Sorting performance trouble

Hi,

Recently we moved to a new production server and upgraded from ES 1.4.1 to 1.7.1 in the process.

Since the upgrade, sorting performance on an entire collection (comments) to return the top 5 newest documents with 4 million documents has decreased a good deal from 75ms average to 175ms average, as well as a 3x slowdown on queries on the images index (~1 million documents) from 50ms to 150ms.

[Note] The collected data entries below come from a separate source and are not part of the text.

@[simp] theorem State.modCq_pending (s : State) (l q : Nat) (f : CqState → CqState) : (s.modCq l q f).pending = s.pending := rfl
@[simp] theorem State.modCq_now (s : State) (l q : Nat) (f : CqState → CqState) : (s.modCq l q f).now = s.now := rfl
@[simp] theorem State.modCq_free (s : State) (l q : Nat) (f : CqState → CqState) : (s.modCq l q f).free = s.free := rfl
@[simp] theorem State.modCq_regs (s : State) (l q : Nat) (f : CqState → CqState) : (s.modCq l q f).regs = s.regs := rfl
@[simp] theorem State.modCq_mem (s : State) (l q : Nat) (f : CqState → CqState) : (s.modCq l q f).mem = s.mem := rfl
@[simp] theorem State.modCq_storePoison (s : State) (l q : Nat) (f : CqState → CqState) : (s.modCq l q f).storePoison = s.storePoison := rfl
@[simp] theorem State.modCq_hbmPoison (s : State) (l q : Nat) (f : CqState → CqState) : (s.modCq l q f).hbmPoison = s.hbmPoison := rfl
@[simp] theorem State.modCq_cores (s : State) (l q : Nat) (f : CqState → CqState) : (s.modCq l q f).cores = s.cores := rfl
@[simp] theorem State.modCq_graphs (s : State) (l q : Nat) (f : CqState → CqState) : (s.modCq l q f).graphs = s.graphs := rfl
@[simp] theorem State.modCq_cache (s : State) (l q : Nat) (f : CqState → CqState) : (s.modCq l q f).cache = s.cache := rfl
@[simp] theorem State.modCq_hbm (s : State) (l q : Nat) (f : CqState → CqState) : (s.modCq l q f).hbm = s.hbm := rfl
@[simp] theorem State.modCq_net (s : State) (l q : Nat) (f : CqState → CqState) : (s.modCq l q f).net = s.net := rfl
@[simp] theorem State.modCq_sin (s : State) (l q : Nat) (f : CqState → CqState) : (s.modCq l q f).sin = s.sin := rfl
@[simp] theorem State.modCq_aln (s : State) (l q : Nat) (f : CqState → CqState) : (s.modCq l q f).aln = s.aln := rfl
@[simp] theorem State.modCq_pln (s : State) (l q : Nat) (f : CqState → CqState) : (s.modCq l q f).pln = s.pln := rfl
@[simp] theorem State.modCq_lan (s : State) (l q : Nat) (f : CqState → CqState) : (s.modCq l q f).lan = s.lan := rfl
@[simp] theorem State.modCq_recovery (s : State) (l q : Nat) (f : CqState → CqState) : (s.modCq l q f).recovery = s.recovery := rfl
@[simp] theorem State.modCq_mirror (s : State) (l q : Nat) (f : CqState → CqState) : (s.modCq l q f).mirror = s.mirror := rfl
@[simp] theorem State.modCq_thermal (s : State) (l q : Nat) (f : CqState → CqState) : (s.modCq l q f).thermal = s.thermal := rfl
@[simp] theorem State.modCq_mgt (s : State) (l q : Nat) (f : CqState → CqState) : (s.modCq l q f).mgt = s.mgt := rfl
@[simp] theorem State.modCq_pins (s : State) (l q : Nat) (f : CqState → CqState) : (s.modCq l q f).pins = s.pins := rfl
@[simp] theorem State.modCq_outputs (s : State) (l q : Nat) (f : CqState → CqState) : (s.modCq l q f).outputs = s.outputs := rfl
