/-! ### The unlock and the promise -/

/-- R478: a CONTROL message that is accepted, of the type served and not turned away by an activation, is given to its meaning. -/
theorem State.control_of_takesControl {s u : State} {type : Nat} {m : IkMsg} {mine : IkMsg → Bool} (f : State → IkMsg → State)
    (h : s.takesControl type m u) (hm : mine m = true) (ha : s.activating = false) : s.control type mine f = f u m := by
  obtain ⟨hmanaged, hauth, htype, rest, htake, rfl⟩ := h
  have htaken : s.takeMsg (fun m => controlType m.type) = some (m, { s with mgt := { s.mgt with inbox := rest } }) := by
    rw [State.takeMsg, htake, Option.map_some]
  have hauth' : { s with mgt := { s.mgt with inbox := rest } }.authentic m = true := hauth
  have hactive : { s with mgt := { s.mgt with inbox := rest, counter := max s.mgt.counter m.counter } }.activating = false := ha
  simp [State.control, hmanaged, htaken, htype, hm, hauth', hactive]

/-- R492: a valid token on an AE32-AQ blows the debugged fuse. -/
theorem execDebugUnlock_debugged {s u : State} {m : IkMsg} (h : s.takesControl 0x1A m u) (ha : s.activating = false)
    (ho : s.mgt.otp.ordering = 1) (hk : s.tokenOk m.body = true) : ∃ t, exec .debugUnlock s = .next t ∧ t.mgt.otp.debugged = true := by
  refine ⟨_, congrArg Host.Outcome.next (State.control_of_takesControl _ h rfl ha), ?_⟩
  obtain ⟨-, -, -, rest, -, rfl⟩ := h
  have hk' : { s with mgt := { s.mgt with inbox := rest, counter := max s.mgt.counter m.counter } }.tokenOk m.body = true := hk
  simp [ho, hk']

theorem b2n_le_one (b : Bool) : b2n b ≤ 1 := by cases b <;> decide

theorem bitN_of_lt {v i : Nat} (h : v < 2 ^ i) : bitN v i = false := by simp [bitN, Nat.div_eq_of_lt h]

/-- R409: without the field of the debugged fuse LAN_PROMISE does not come to 62, so holds is clear. -/
theorem State.promiseHolds_of_debugged {s : State} (h : s.mgt.otp.debugged = true) (l : Nat) : s.promiseHolds l = false := by
  refine bitN_of_lt ?_
  have hlocked := b2n_le_one s.hif.locked
  have hchecked := b2n_le_one s.allChecked
  have hstarved := b2n_le_one s.notStarved
  have hratings := b2n_le_one (s.lantern l).withinRatings
  have hfuse : b2n (!s.mgt.otp.debugged) = 0 := by rw [h]; rfl
  unfold State.promise
  dsimp only
  split
  · omega
  · rw [if_neg (by omega)]
    omega

/-- Settles O59: OTP is programmed by UPDATE_COMMIT and DEBUG_UNLOCK only, and each programs one way. -/
theorem otpGoesOneWay : Obligations.otpGoesOneWay := by
  unfold Obligations.otpGoesOneWay
  exact ⟨fun _ _ _ => execDebugUnlock_debugged, step_otpKept, fun _ => State.promiseHolds_of_debugged⟩
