-- ==== Sys2Proof/Machine/Memory.lean ====
section
/-! DEFINITION. Memory: bytes and poison, the physical map, the L2 with its leases and mooring, the memory-side cache
and the L1s (R46, R60 to R80, R186). One access is one step; the data of a local line is held once, and the L2 and
the memory-side cache hold what the spec says of the line beside its data. -/

namespace Sys2Proof.Machine

/-! ### Numbers and bytes -/

/-- The greater of two timestamps (R74). -/
def tmax (a b : DWord) : DWord := if a.toNat ≤ b.toNat then b else a

/-- The little-endian number of some bytes (R7). -/
def leNat : List Byte → Nat
  | [] => 0
  | b :: bs => b.toNat + 256 * leNat bs

/-- The `n` little-endian bytes of a number (R7). -/
def leBytes : Nat → Nat → List Byte
  | 0, _ => []
  | n + 1, x => BitVec.ofNat 8 x :: leBytes n (x / 256)

/-- The byte memory holds at a physical address; one nothing has written reads 0 (log entry 2). -/
def State.byteAt (s : State) (pa : Nat) : Byte := NMap.get 0#8 s.mem pa

/-- The bytes of memory from an address up. -/
def State.bytesAt (s : State) (pa : Nat) : Nat → List Byte
  | 0 => []
  | n + 1 => s.byteAt pa :: s.bytesAt (pa + 1) n

/-- A little-endian number of `n` bytes of memory. -/
def State.numAt (s : State) (pa n : Nat) : Nat := leNat (s.bytesAt pa n)

/-- The canonical form of memory: addresses strictly rising, no entry that reads as an unlisted address does. -/
def Memory.wf (m : List Host.Cell) : Bool := NMap.wf 0#8 m

/-- Memory with bytes written from an address up. -/
def putBytes (m : NMap Byte) (pa : Nat) : List Byte → NMap Byte
  | [] => m
  | b :: bs => putBytes (NMap.set 0#8 m pa b) (pa + 1) bs

/-- The state with bytes of memory written. -/
def State.pokeBytes (s : State) (pa : Nat) (bs : List Byte) : State := { s with mem := putBytes s.mem pa bs }

/-! ### The physical map -/

/-- The ranges of the physical address space (R46). -/
inductive PaRange where
  | local_
  | registers
  /-- An aperture and the offset in its slot. -/
  | aperture (n x : Nat)
  | host
  | unassigned
  deriving DecidableEq, Repr

/-- The range of a physical address (R46). -/
def paRange (pa : Nat) : PaRange :=
  if pa < 0x8000000000 then .local_
  else if pa < 0x1000000000000 then .unassigned
  else if pa < 0x1000010000000 then .registers
  else if pa < 0x8000000000000 then .unassigned
  else if pa < 0x8400000000000 then .aperture ((pa - 0x8000000000000) / 2 ^ 40) ((pa - 0x8000000000000) % 2 ^ 40)
  else if pa < 0xC000000000000 then .unassigned
  else if pa < 0x10000000000000 then .host
  else .unassigned

/-- The die that homes a local address (R60). -/
def homeDie (pa : Nat) : Nat := pa / 2 ^ 37 % 4

/-- The slice that homes a local address, 64 × die + slice (R60). -/
def homeSlice (pa : Nat) : Nat := homeDie pa * 64 + pa / 2 ^ 12 % 64

/-- The stack of a local address (R60). -/
def homeStack (pa : Nat) : Nat := 2 * homeDie pa + pa / 2 ^ 12 % 2

/-- The memory channel of a local address within its die (R60). -/
def homeChannel (pa : Nat) : Nat := 8 * (pa / 2 ^ 12 % 2) + pa / 2 ^ 13 % 8

/-- The key of the L2 set of a line (R67). -/
def l2Key (line : Nat) : Nat :=
  homeSlice (line * 128) * 1024 + (line % 32 + 32 * (line * 128 / 2 ^ 18 % 32))

/-- The die of a core. -/
def dieOfCore (core : Nat) : Nat := core / 160

/-! ### Parts of the state -/

def State.core (s : State) (c : Nat) : Core := NMap.get {} s.cores c

def State.setCore (s : State) (c : Nat) (x : Core) : State := { s with cores := s.cores.put c x }

def State.modCore (s : State) (c : Nat) (f : Core → Core) : State := s.setCore c (f (s.core c))

def State.dieMemOf (s : State) (d : Nat) : DieMem := NMap.get {} s.dieMem d

def State.modDieMem (s : State) (d : Nat) (f : DieMem → DieMem) : State :=
  { s with dieMem := s.dieMem.put d (f (s.dieMemOf d)) }

def State.aperture (s : State) (n : Nat) : Aperture := NMap.get {} s.apertures n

To attempt to determine if it was a regression in 1.7.1, I cloned the comments index to a local instance of ES 1.7.1 and attempted to sort using the same query and config file as production; performance was around 70ms for matching/sorting all documents and returning the top 5.

Almost the only differences in the config file are naming (ElasticSearch => Elasticsearch) and indentation (# commented thing => #commented thing); the two seem functionally identical.

Any ideas of suggestions on what to poke on production would be very helpful.

FWIW, the query is here:

{
  "index": "comments",
  "type": "comment",
  "body": {
    "query": {
      "filtered": {
        "query": {"match_all": {}},
        "filter": {
          "term": {"hidden_from_users": "false", "_cache": "true" }
        }
      }
    },
    "sort": [{"posted_at": "desc"}],
    "size": 5,
    "from": 0
  }
}

Hi Liam,
Everything else is the same between your prod env and your local instance?
( io subsystem, CPU, ram, #queries...)

CPU and RAM are different:
Local is an Intel(R) Core(TM) i7-4790K CPU @ 4.00GHz with 24GB of RAM
Production is a Intel(R) Xeon(R) CPU E5-2650 v2 @ 2.60GHz with 128GB of RAM

Both have more than enough memory to fit the entire comments index (645mb, no _source or _all) into memory.

I didn't measure by number of queries, simply average execution time. While I didn't test that this is the case, it is possible that on production Elastic is busy doing other things when receiving the comments load+sort query. I suppose I can bring a short site downtime to test this, if you think that might be the issue.

I brought the site down temporarily to test whether the issue was concurrent requests; once the site was off, query performance did not change.

How much memory are you dedicating to ES?

On production, 31.5 gigabytes.

It's only using 18.

Compare the node stats (/_nodes/stats?pretty) on both environments to see if something stands out.

Here are the node stats on the old (idle) production server and the new (busy) production server, as well as a diff between them:

Maybe try bringing that down to 30.5GB. I think that is recommended as the maximum in order to avoid 64 bit addresses.